Tool calls are not one uniform event. Wardwright uses phase names so policy and UI can explain which part of the tool workflow is being governed:

Provider-hosted tools such as built-in web search complicate this model. Some providers return explicit events for hosted tools; for example OpenAI Responses can include web_search_call output items, and Anthropic streams server_tool_use / web_search_tool_result blocks for server-side search. If Wardwright sees those events, it can normalize them as provider-attested tool facts. If a provider performs internal tool work without exposing events or usage details, Wardwright can only govern the pre-call route/provider/tool configuration and the final visible response; it cannot inspect or stop each hidden internal step.

Wardwright-owned server-side tools are a separate explicit extension surface. They should not be hidden broad execution authority inside the OpenAI-compatible Chat Completions path. Current Chat Completions tool support mostly stays pass-through and policy evidence: clients or providers execute tools, while Wardwright normalizes visible tools, tool_choice, tool_calls, tool results, and provider-exposed hosted tool events. The 0.0.11 spike adds a small server-tool registry and execution loop with three explicit engines: read-only built-ins, trusted local Dune functions, and trusted BEAM modules loaded from a local path. The first built-in tool is wardwright_policy_cache_status; extension modules can be written in Elixir, Gleam, or Erlang as long as the loaded BEAM module exports spec/0 and run/2. Every Wardwright-hosted tool must be explicit about who executes it and what Wardwright can prove:

Execution location Visibility level Meaning
client remote_observed The caller or local agent executes the tool outside Wardwright, and Wardwright sees structured request/result evidence when supplied.
wardwright local_verified Wardwright executes the configured tool and receipts explicit execution metadata plus result or error metadata. Argument hashes, tool-specific timing, and richer allow/deny policy evidence remain follow-up work.
provider provider_attested A provider-hosted tool exposes structured events or result metadata that Wardwright can record but not directly control.
remote_mcp remote_observed A remote MCP or service executes the call, while Wardwright observes structured call/result evidence through an explicit integration.
unknown opaque Wardwright can govern only the pre-call request/provider choice and final visible response.

Datalog-style or other derived history queries, if they prove useful, should sit behind this future Wardwright-hosted read-only tool surface or behind internal typed policy predicates. They should not become a second hidden policy engine or a model-facing query language before the fact schema, cost bounds, and receipt evidence are explicit.

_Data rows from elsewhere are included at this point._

-- ==== Sys2Proof/Machine/Save.lean ====
section
/-! DEFINITION. The save area (R130, R167): its image, its restore, and the steps of an involuntary pre-emption (R129 to R131, R297, R298). -/

namespace Sys2Proof.Machine

-- Writes and reads of Compass of more than a page -----------------------------------------------------------------------------

/-- Pieces of bytes written one by one; a piece that is denied is not written (log 7). -/
def State.putAll (s : State) (d : Nat) (bs : List Byte) (ia0 : Nat) : List (Nat × Nat) → Io State
  | [] => .ok s
  | (ia, n) :: ps => ((s.unitPut d ia ((bs.drop (ia - ia0)).take n)).orSkip s).bind (fun s => s.putAll d bs ia0 ps)

/-- Bytes written to global memory by Compass. -/
def State.unitStore (s : State) (d ia : Nat) (bs : List Byte) : Io State := s.putAll d bs ia (pagePieces (bs.length / 65536 + 2) ia bs.length)

/-- Bytes read by Compass; a denied read fails. -/
def State.unitBytes (s : State) (d ia n : Nat) : Io (List Byte) :=
  match s.unitRead d ia n with
  | .ok bs _ _ _ => .ok bs
  | .wait n => .wait n
  | .denied _ => .fail 0 ia none

/-- A step that may have to wait: until then, or while it cannot read what it needs, the state stays as it is, but that the home is asked for an
owner that the die's gazetteer does not name (R362). -/
def Io.orKeep (r : Io State) (s : State) : State :=
  match r with
  | .ok t => t
  | .wait n => s.meet n
  | .fail _ _ _ => s

-- The image (R167) ------------------------------------------------------------------------------------------------------------

def bytes8 (v : W64) : List Byte := bytesOf 8 v.toNat

/-- The causes of the pending-trap entries, in their order. -/
def pendingCauses : List Nat := [0x0F, 0x10, 0x11, 0x12, 0x13, 0x14, 0x15]

/-- The seven pending-trap entries at 0xD08. -/
def pendingImage (m : Map Deferred) : List Byte :=
  (pendingCauses.map (fun c => match find? c m with
    | some x => bytesOf 8 (2 ^ 63 + c) ++ bytes8 x.info ++ bytes8 x.va ++ zeroBytes 8
    | none => bytesOf 8 c ++ zeroBytes 24)).flatten

/-- The pending traps that the 224 bytes hold. -/
def pendingOf (bs : List Byte) : Map Deferred :=
  (pendingCauses.zip (upFrom 0 7)).foldl (fun m p =>
    if bitN (imgN bs (32 * p.2) 8) 63 then put p.1 ⟨w64 (imgN bs (32 * p.2 + 8) 8), w64 (imgN bs (32 * p.2 + 16) 8), none, [], [], []⟩ m else m) []

/-- Dependency entry j (R190), its dies by their IDs (R14). -/
def State.depImage (s : State) : Option Dep → List Byte
  | none => zeroBytes 16
  | some x => bytesOf 8 (2 ^ 63 + s.dieId x.ent.origin * 2 ^ 43 + s.dieId x.ent.target * 2 ^ 32 + (s.tick - x.since) % 2 ^ 32) ++ bytesOf 8 (x.ent.seq % 2 ^ 32)

/-- The code of a poison mark of a tile row. -/
def rowMark (cause : Nat) : Nat := match cause with | 7 => 1 | 8 => 2 | _ => 3
def rowCause (code : Nat) : Nat := match code with | 1 => 7 | 2 => 8 | _ => 0x16

/-- The poison marks of the rows of a task tile, 32 bytes. -/
def Core.tileMarks (k : Core) (p : Nat) : List Byte :=
  bytesOf 32 ((upFrom 0 128).foldl (fun n r => match find? (p * 128 + r) k.rowPoison with | some q => n + rowMark q.cause * 4 ^ r | none => n) 0)

/-- The saved image of a physical tile: a poisoned row shows its trap.info. -/
def Core.tileImage (k : Core) (p : Nat) : List Byte :=
  ((upFrom 0 128).map (fun r => match find? (p * 128 + r) k.rowPoison with
    | some q => bytes8 q.info ++ zeroBytes 504
    | none => rowBytes (k.row (p * 128 + r)))).flatten

/-- The 13 registers at 0xC20, in their order. -/
def Ctx.savedRegs (c : Ctx) : List W64 :=
  [c.pkr, c.trap.cause, c.trap.pc, c.trap.info, c.trap.vec, c.trap.keep0, c.trap.keep1, c.seed, c.seedCtr, c.shadowBase, c.shadowTop, c.fpstat, c.wdSel]

/-- The scalar and control state of a context: 4,096 bytes. -/
def State.saveImage (s : State) (g : Nat) (t : Task) : List Byte :=
  let c := s.ctx g
  let regs := (upFrom 0 86).map (fun n => bytes8 (match find? n c.poison with | some q => q.info | none => c.reg n))
  let heads := (upFrom 0 8).map (fun k => bytes8 (match (s.latches g).bind (fun q => s.headBad (dieOfCtx g) q.1 k) with | some i => i | none => (s.latch g k).headD 0))
  let masks := (upFrom 1 7).map (fun k => bytesOf 64 (getD k 0 c.masks).toNat)
  let stack := (upFrom 0 16).map (fun i => bytesOf 64 (c.mstack.reverse.getD i 0).toNat)
  let levels := (upFrom 0 6).map (fun n => bytes8 (c.level n).word ++ bytes8 (c.level n).start ++
    ((upFrom 0 4).map (fun k => bytes8 (getD (4 * n + k) 0 c.strides))).flatten ++ zeroBytes 16)
  let waits := (upFrom 0 8).map (fun n => ((upFrom 0 5).map (fun w => bytes8 (getD (8 * n + w) 0 c.wd))).flatten)
  let windows := (upFrom 0 16).map (fun j => let w := wndWord c.wnd j; bytes8 (if j % 2 = 0 then w64 (bits w 63 16 * 65536) else w))
  let deps := (upFrom 0 8).map (fun j => s.depImage c.deps[j]?)
  let marks := (upFrom 0 86).map (fun n => BitVec.ofNat 8 (match find? n c.poison with | some q => q.cause | none => 0))
  let tiles := (upFrom 0 4).map (fun k => match t.tiles[k]? with | some p => (s.core (coreOfCtx g)).tileMarks p | none => zeroBytes 32)
  regs.flatten ++ bytes8 c.pc ++ bytesOf 8 (c.pred.toNat / 2 * 2 + 1) ++ heads.flatten ++ masks.flatten ++ stack.flatten ++
    bytesOf 8 c.mstack.length ++ bytes8 c.vbind ++ bytes8 c.vrot ++ zeroBytes 8 ++ levels.flatten ++ waits.flatten ++ windows.flatten ++
    (c.savedRegs.map bytes8).flatten ++ deps.flatten ++ pendingImage c.deferred ++ marks ++ zeroBytes 2 ++ tiles.flatten ++ zeroBytes 320

/-- A level restored from its word and its start. -/
def levelOf (w start : Nat) : Level := ⟨bitN w 63, bitsN w 62 61, bitsN w 60 53, bitsN w 48 24, bitsN w 23 0, w64 start⟩

/-- The bits of a register word that its field map lists, each field as (high, low); the reserved ones read 0 (R8). -/
def fieldsOf (w : W64) (fs : List (Nat × Nat)) : W64 := w64 ((fs.map (fun f => bits w f.1 f.2 * 2 ^ f.2)).foldl (· + ·) 0)

/-- The whole sequence number of a saved entry (R190): the latest one not above `last` with these 32 bits (R363; log 83). -/
def wholeSeq (last n : Nat) : Nat := if last < n then n else last - (last - n) % 2 ^ 32

/-- The dependency entries saved at 0xC88 (R190), restored at die d; one that names a die ID which no die has is none. -/
def State.restoreDeps (s : State) (d : Nat) (bs : List Byte) : List Dep :=
  ((upFrom 0 8).map (fun j => imgN bs (0xC88 + 16 * j) 16)).filterMap (fun x =>
    let o := s.dieAt d (bitsN x 53 43)
    let t := s.dieAt d (bitsN x 42 32)
    if bitN x 63 && dieOk o && dieOk t then some ⟨⟨o, t, wholeSeq (getD t 0 (s.die o).lastSeq) (bitsN x 95 64)⟩, s.tick - bitsN x 31 0, false, 0⟩
    else none)

/-- The context restored from its 4,096 bytes; reserved bytes and reserved bits are ignored (R8), and the queue latches show the queues
again (R426). -/
def restoreImage (bs : List Byte) (u : Nat) (deps : List Dep) : Ctx :=
  let w := fun (o : Nat) => w64 (imgN bs o 8)
  let f := fun (o : Nat) (fs : List (Nat × Nat)) => fieldsOf (w o) fs
  let mark := fun (n : Nat) => imgN bs (0xDE8 + n) 1
  { Ctx.init with
    regs := ((upFrom 0 86).filter (fun n => mark n == 0)).map (fun n => (n, w (8 * n)))
    poison := ((upFrom 0 86).filter (fun n => mark n != 0)).map (fun n => (n, ⟨mark n, w (8 * n)⟩))
    pc := f 0x2B0 [(56, 0)]
    pred := BitVec.ofNat 8 (imgN bs 0x2B8 1 / 2 * 2 + 1)
    masks := (upFrom 1 7).map (fun k => (k, BitVec.ofNat 512 (imgN bs (0x300 + 64 * (k - 1)) 64)))
    mstack := ((upFrom 0 (Nat.min 16 (imgN bs 0x8C0 1 % 32))).map (fun i => BitVec.ofNat 512 (imgN bs (0x4C0 + 64 * i) 64))).reverse
    vbind := f 0x8C8 [(63, 63), (16, 16), (15, 13), (9, 8), (5, 0)]
    vrot := f 0x8D0 [(12, 8), (0, 0)]
    levels := (upFrom 0 6).map (fun n => (n, levelOf (imgN bs (0x8E0 + 64 * n) 8) (imgN bs (0x8E8 + 64 * n) 8)))
    strides := (upFrom 0 24).map (fun j => (j, w (0x8F0 + 64 * (j / 4) + 8 * (j % 4))))
    wd := ((upFrom 0 8).map (fun n => (upFrom 0 5).map (fun k => (8 * n + k, w (0xA60 + 40 * n + 8 * k))))).flatten
    wnd := (upFrom 0 16).map (fun j => (j, w (0xBA0 + 8 * j)))
    pkr := w 0xC20
    trap := ⟨f 0xC28 [(8, 0)], f 0xC30 [(56, 0)], w 0xC38, f 0xC40 [(56, 5), (0, 0)], w 0xC48, w 0xC50⟩
    seed := w 0xC58
    seedCtr := w 0xC60
    shadowBase := f 0xC68 [(56, 16), (0, 0)]
    shadowTop := f 0xC70 [(18, 16), (11, 0)]
    fpstat := f 0xC78 [(4, 0)]
    wdSel := f 0xC80 [(5, 0)]
    deps := deps
    deferred := pendingOf ((bs.drop 0xD08).take 224)
    task := some u
    life := .active }

/-- A task tile's rows restored from its image, with the valid bit of every row (R236) and its poison marks. -/
def State.restoreTile (s : State) (c p marks : Nat) (img : List Byte) : State :=
  (upFrom 0 128).foldl (fun s r =>
    let row := (img.drop (512 * r)).take 512
    let s := s.putRow c (p * 128 + r) (rowOfBytes row)
    let m := marks / 4 ^ r % 4
    if m = 0 then s else s.modCore c (fun k => { k with rowPoison := put (p * 128 + r) ⟨rowCause m, w64 (ofBytes (row.take 8))⟩ k.rowPoison })) s

/-- The words of a task's scratchpad with an uncorrectable error, by offset / 32. -/
def State.spoiledWords (s : State) (c : Nat) (t : Task) : List Nat :=
  (s.core c).badSpad.filterMap (fun w => ((upFrom 0 t.units.length).find? (fun k => t.units.getD k 0 == w / 2048)).map (fun k => k * 2048 + w % 2048))

/-- The marks of words that a draining pre-emption saved, put back (R36; log 84). -/
def State.spoilAgain (s : State) (c : Nat) (t : Task) : State :=
  s.modCore c (fun k => { k with badSpad := t.spoiled.foldl (fun m w => insertNat (t.spadAddr (32 * w) / 32) m) k.badSpad })

/-- The rows a pending trap names, as 128 * task tile + row. -/
def Deferred.logical (x : Deferred) (t : Task) : Deferred :=
  { x with rows := x.rows.filterMap (fun n => ((upFrom 0 4).find? (fun k => t.tiles[k]? == some (n / 128))).map (fun k => k * 128 + n % 128)) }

/-- What the model kept of a pending trap: the results that the faulting work writes, in l5, rows, scratchpad and global memory (R34). -/
def Deferred.reminded (x : Deferred) (kept : Option Deferred) (t : Task) : Deferred :=
  match kept with
  | none => x
  | some k => { x with l5 := k.l5, rows := k.rows.filterMap (fun n => t.row? (n / 128) (n % 128)), spad := k.spad, mem := k.mem }

-- Steps -----------------------------------------------------------------------------------------------------------------------

/-- The pending footprint violation of a context (R124). -/
def Ctx.violation (c : Ctx) : Option Deferred := find? 6 c.deferred

/-- The task of a context ends for its pending violation instead of being saved (R124). -/
def State.endViolated (s : State) (g : Nat) (x : Deferred) : State := s.endFaulted g (s.ctx g).pc x.info

/-- A pre-emption takes effect at a boundary of its context (R130, R131, R133): the state begins to be saved; a wait is abandoned; a
draining one lets the array's instructions complete and releases the array (R298). -/
def execPreemptionTakeEffect (g : Nat) (s : State) : Host.Outcome State Fault Refusal :=
  onUnit (ctxOk g) (
    let c := s.ctx g
    match c.preempt, c.task with
    | some drain, some u =>
      if c.life != .active || c.stopping.isSome then s
      else match c.violation with
        | some x => s.endViolated g x
        | none =>
          let s := s.modCtx g (fun c => { c with life := .saving, wait := none })
          if drain then s.releaseArray (coreOfCtx g) u else s
    | _, _ => s)

/-- Nothing of a context is under way (R130, R145, R191): loads, pending writes, probes of a probe instruction, l5, causal and stnc writes. -/
def State.ctxSettled (s : State) (g : Nat) : Bool :=
  let c := s.ctx g
  c.loads.isEmpty && c.pend.isEmpty && c.probeOp.isNone && !c.l5.waiting && !s.writesOut g && !s.ncOut g

/-- The array lets its holder be saved: its pass has stopped or is over (R297), or every instruction has completed and the array is
released (R298). -/
def State.arraySettled (s : State) (c u : Nat) (drain : Bool) : Bool :=
  let a := (s.core c).array
  a.holder != some u || (!drain && (a.paused || match a.queue.head? with | some (_, m) => !m.run | none => true))

/-- The bytes of a task's record as it is written back with state st (R113). -/
def Task.image (t : Task) (st : Nat) : List Byte :=
  ((upFrom 0 8).map (fun k => if k = 1 then bytesOf 8 (setBitsN (t.word 1).toNat 47 44 st) else bytes8 (t.word k))).flatten

def State.writeRecord (s : State) (d : Nat) (t : Task) (st : Nat) : Io State := s.unitStore d t.ia (t.image st)

/-- The save area is written and the record written back (R130, R133, R167): the tiles follow the state, and after a draining request the
scratchpad, whose units and tiles are then free. The leases are released once the task's commands have completed (R123). -/
def State.saveContext (s : State) (g : Nat) (drain : Bool) (u : Nat) (t : Task) : Io State :=
  let d := dieOfCtx g
  let c := coreOfCtx g
  let s := if drain then s.abandonParked c u else s
  let tiles := (t.tiles.map (s.core c).tileImage).flatten
  let spad := if drain then s.spadRead c t 0 t.spadBytes else []
  let spoiled := if drain then s.spoiledWords c t else []
  (s.unitStore d t.save (s.saveImage g t ++ tiles ++ spad)).bind (fun s => (s.writeRecord d t 5).bind (fun s =>
    let x := s.ctx g
    let s := (s.giveUp d u t.leases s.nextId).modCtx g Ctx.freed
    .ok ((s.modTask d u (fun t =>
      let t := { t with st := 5, ctx := none, leases := [], restore := true, drained := drain, l5 := x.l5, nest := x.entryLevels, kept := x.deferred.map (fun q => (q.1, q.2.logical t)), faults := [], spoiled := spoiled }
      if drain then { t with units := [], tiles := [], core := none } else t)).settleHash c)))

/-- The save completes (R133): everything under way has ended, and for a draining request every command of the task. -/
def execSaveComplete (g : Nat) (s : State) : Host.Outcome State Fault Refusal :=
  onUnit (ctxOk g) (
    let c := s.ctx g
    match c.preempt, c.task, s.boundTask g with
    | some drain, some u, some t =>
      if c.life != .saving then s
      else match c.violation with
        | some x => s.endViolated g x
        | none =>
          if !s.ctxSettled g || !s.arraySettled (coreOfCtx g) u drain || (drain && s.cmdsOut (dieOfCtx g) u (fun _ => true)) ||
              (s.die (dieOfCtx g)).compass.spawns.any (fun q => q.u == u) then s
          else (s.saveContext g drain u t).orKeep s
    | _, _, _ => s)

/-- A host request, draining or not, applies to a running task with a save area (R129). -/
def execHostPreemptionRequest (d u : Nat) (drain : Bool) (s : State) : Host.Outcome State Fault Refusal :=
  onUnit (dieOk d) (match s.task? d u with
    | none => s
    | some t => match t.ctx with
      | some g => if t.save != 0 && (s.ctx g).life == .active then s.modCtx g (fun c => c.request drain) else s
      | none => s)

end Sys2Proof.Machine
end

The first registered server tool is configured per Wardwright model:

server_tools:
  - name: wardwright_policy_cache_status

Trusted Dune functions are configured with either inline source or a saved snippet id. Model-supplied tool arguments become the Dune input map, merged over any configured input defaults:

server_tools:
  - engine: dune
    name: dune_echo_tool
    description: Echo a value through a trusted local Dune function.
    source: |
      %{"echo" => input["value"]}
    parameters:
      type: object
      additionalProperties: false
      properties:
        value:
          type: string

Trusted BEAM modules are loaded from an explicit local .ex/.exs, .erl, or .beam path, then called through spec/0 and run/2:

server_tools:
  - engine: beam_module
    module: MyApp.WardwrightTools.ReverseTool
    path: /opt/wardwright/tools/reverse_tool.exs

elixir_module is accepted as a compatibility alias for beam_module; Gleam and Erlang modules use the same BEAM contract. These modules run inside the Wardwright BEAM and are trusted operator code, not a sandbox boundary.

The model access page exposes this per-model server-tool configuration for operators. It shows configured tool names, enabled/disabled state, engine/source class, bounded Dune limits, parameter/input keys, tool mediation mode and rule count, and which provider targets can receive Wardwright-injected tools. It intentionally does not show inline Dune source or local BEAM file paths in the model-access projection; the full protected model artifact remains the place to inspect operator-owned source paths. Operators can enable or disable already configured server tools from the model page, but tool creation, Dune source changes, BEAM paths, and mediation rules still go through the protected model artifact/API flow.

For composed Wardwright models, server tools are configured at the Wardwright model level but applied after routing. Wardwright does not build a blind union of every raw provider's native tool surface. Tool availability differences are surfaced like context-window differences: operators can see which targets are tool-capable, but only tools supported across the effective route set should be treated as guaranteed Wardwright-model capabilities. The model-access projection reports tool_advertisement.mode: intersection, a guaranteed count, and a conditional count so agents and operators do not mistake conditional tools for a stable contract. On a non-streaming request, the provider-visible catalog is the caller-declared tools plus enabled Wardwright-hosted tools, after mediation, for the selected raw target. If the selected target is not tool-capable, Wardwright-hosted tools remain configured but are not injected on that call. Provider-native hosted tools are not discovered or normalized in 0.0.11; raw target config changes are reflected on the next request/projection from the active model config. A future advertisement policy can make this explicit as intersection for stable model contracts or conditional_union when tool-aware routing can force compatible targets.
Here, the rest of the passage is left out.